Last night I sold a good friend. Today I am grieving.
My husband is no longer able to ride. His horse has been in the field, unused, for two years– the period of time during which Hubby has had both knees replaced and his heart rebuilt. The companion to his horse is Sugar Baby, an ancient but healthy mare that was my riding horse until last year, when she tore a muscle in a field accident.
During the course of Sugar Baby’s recovery, I bought a Racking Horse named Jake to ride. Jake is gaited and riding him is easier on my battle-worn body — I have a history of multiple falls from horseback, so my body is beat-up and sore.
But Sugar Baby will always be the best horse I ever had the privilege to ride. She and I were so well matched that she seemed to read my mind. She always did what was asked of her and always took care of me, her rider. On mornings, she would stand in her spot at the fence and stare toward the front door of the house. The minute she saw movement, she would neigh, asking for breakfast. When I worked around the barn, Sugar usually supervised, nickering softly when I talked to her.
In these erratic times, we are like many other households in the United States. We have our own economic downturn going on in our personal finances. At the end of October, a reckoning of accounts demanded austerity. Logic dictated that two horses that were going unused must go.
Maintaining a horse is expensive. Beyond the cost of food and shelter, there are farrier, vet and grooming expenses. Not to mention winter blankets and the like.
So the mares were sold.
I don’t have the attachment to my husband’s horse Missy that I do to Sugar Baby. Even in advanced age, she is beautiful in my eyes. And she caught the eye of someone else. I find peace that she has a home. But I am grieving that she’s gone.
Fay I can’t hit the Like button today, this is so sad. I can completely understand how upset you must be, this must have been a heartbreaking (albeit necessary) decision. I hope you’re okay.
Thank you, dear girl, for your understanding and consolation. It is a tough time. The barnyard feels so empty, as does my heart.
Oh Fay… 😦
You know, horses really fill me with a sense of awe. Last night I left the subway station and there, in the middle of the city, were two police horses. They were so beautiful. Huge and strong as well. I felt like a child as I watched them walk in the opposite direction for as long as I could…
You’ll get there. 🙂
Went for a long ride last night with a neighbor. Shed a couple of tears thinking of her. She’s okay and I’m okay. Many. many good memories.
Aww. I’m glad you’re still able to go out for a ride as well. I want to send you a big, big hug!
Received and greatly appreciated! You are a dear!
Good good. 🙂
Same here. “Like” just wasn’t fitting. Sad to hear that you had make that choice. Love to you.
The ache is ever-present. Jake, the sole remaining horse, is grieving, too. Thankfully, he has the neighbor’s horses to talk to over the fence, but he misses his girls.

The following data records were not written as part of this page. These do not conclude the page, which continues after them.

/-- The signed difference of two NS40 values. -/
def diff40 (a b : Nat) : Int := signed 40 (a + 2 ^ 40 - b % 2 ^ 40)

/-- The signed difference of two 32-bit sequence numbers (R166). -/
def diff32 (a b : Nat) : Int := signed 32 (a + 2 ^ 32 - b % 2 ^ 32)

/-- a lies before b (R166). -/
def before32 (a b : Nat) : Bool := diff32 a b < 0

/-- Ticks since an earlier moment. -/
def Dev.since (d : Dev) (t : Nat) : Nat := d.now - t

/-! ### Register writes, field by field (R9, R11, R402) -/

/-- The bits of the word an access covers (R9). -/
def laneMask : Lanes → Word
  | .full => 0xFFFFFFFFFFFFFFFF
  | .lo => 0x00000000FFFFFFFF
  | .hi => 0xFFFFFFFF00000000

/-- The word as it would stand if every covered bit took the value written. -/
def mergeLanes (l : Lanes) (old new : Word) : Word := (old &&& ~~~(laneMask l)) ||| (new &&& laneMask l)

/-- The field value written by an access, and whether the access covers any bit of the field. -/
def covers (l : Lanes) (x : LField) : Bool := bitsOf (laneMask l) x.lo x.w != 0

/-- What one field of a register takes from a write (R11, R402): the word so far, and whether BUSY is logged. `dis` says that the
owning block is disabled before the access. -/
def writeField (dis : Bool) (l : Lanes) (old new : Word) (acc : Word × Bool) (x : LField) : Word × Bool :=
  let cur := bitsOf old x.lo x.w
  let v := bitsOf (mergeLanes l old new) x.lo x.w
  match x.kind with
  | .ro => acc
  | .cmd => acc
  | .live => (setBits acc.1 x.lo x.w v, acc.2)
  | .epoch => (setBits acc.1 x.lo x.w v, acc.2)
  | .static =>
    if v = cur then acc
    else if dis then (setBits acc.1 x.lo x.w v, acc.2)
    else (acc.1, true)
  | .w1c => (setBits acc.1 x.lo x.w (cur &&& (2 ^ x.w - 1 - bitsOf (new &&& laneMask l) x.lo x.w)), acc.2)
  | .cnt =>
    if covers l x && bitsOf (new &&& laneMask l) x.lo x.w == 0 then (setBits acc.1 x.lo x.w 0, acc.2) else acc

/-- A whole register word under a write: every field by its own class; reserved bits stay (R10). -/
def writeWord (fields : List LField) (dis : Bool) (l : Lanes) (old new : Word) : Word × Bool :=
  fields.foldl (writeField dis l old new) (old, false)

/-- Write the register at a key field by field; the second part says whether BUSY must be logged. -/
def Dev.writeFields (d : Dev) (key : Nat) (dis : Bool) (l : Lanes) (new : Word) : Dev × Bool :=
  match findReg layout key with
  | none => (d, false)
  | some (r, _) =>
    let p := writeWord r.fields dis l (d.word key) new
    (d.setWord key p.1, p.2)

/-- As `writeFields`, logging BUSY in the field given. -/
def Dev.writeReg (d : Dev) (key : Nat) (dis : Bool) (l : Lanes) (new : Word) (busy : Fld) (i : Nat := 0) : Dev :=
  let p := d.writeFields key dis l new
  if p.2 then p.1.set busy i 1 else p.1

/-- The bits of a write that an access carries: 0 outside the lanes. -/
def laneData (l : Lanes) (new : Word) : Word := new &&& laneMask l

Oh Fay my heart aches for you and Sugar Baby!
Thank you. I think the tears are done, but not the ache in my chest.
I can only imagine!
I feel this loss with you Faye. My pony Ranza was 39 years old when I had to put him down and he had been with me for 29 years then. He was sometimes obstinate but he saw me through more parts of my life than any one person ever had and he was always there for me. I have another horse now and I have come close to thinking of being horseless at times but I just can’t do it. Riding is my sanity, my centering point and I cannot bear to give it up. Going out to the barn to feed and care for Mara and the chickens helps me get out of bed and forces me to take part in the world outside the house, regardless of weather or how I feel about anything else.
Wendy, I couldn’t say it any better. You took the words out of my mouth! Jake is finally settling down in the girls’ absence. Tomorrow I am going on a long ride so he and I can talk about our girl and how much we miss her.
I am sorry for your loss – peace.
Animals can be as cherished as people sometimes.
We still have Nixon (the bestest dog that ever lived) in a box on my brick-a-brack shelf. As you might have read, he was the first family member my children had to deal with the death of. That was when my youngest – now 12 – was graduating kindergarten.
All these years later, we still miss him.
You understand. Do your children still talk about Nixon being in the box? I think the way you handled that is a tangible way to help the children cope with death. Life lessons–they come to us, ready or not.
Thank you. And you know, the kids actually do all occasionally walk past that box and say “Hi Nixon!”
Sugar Baby was a lovely horse. Glad she found another home, but I know it is painful every day.
Thank you, Sweetheart. Lovely is the perfect word for her. I got teary today, second guessing myself. Hubby was sweet about it, reminding me the decision was the right one. Once logic re-engaged, I bucked up.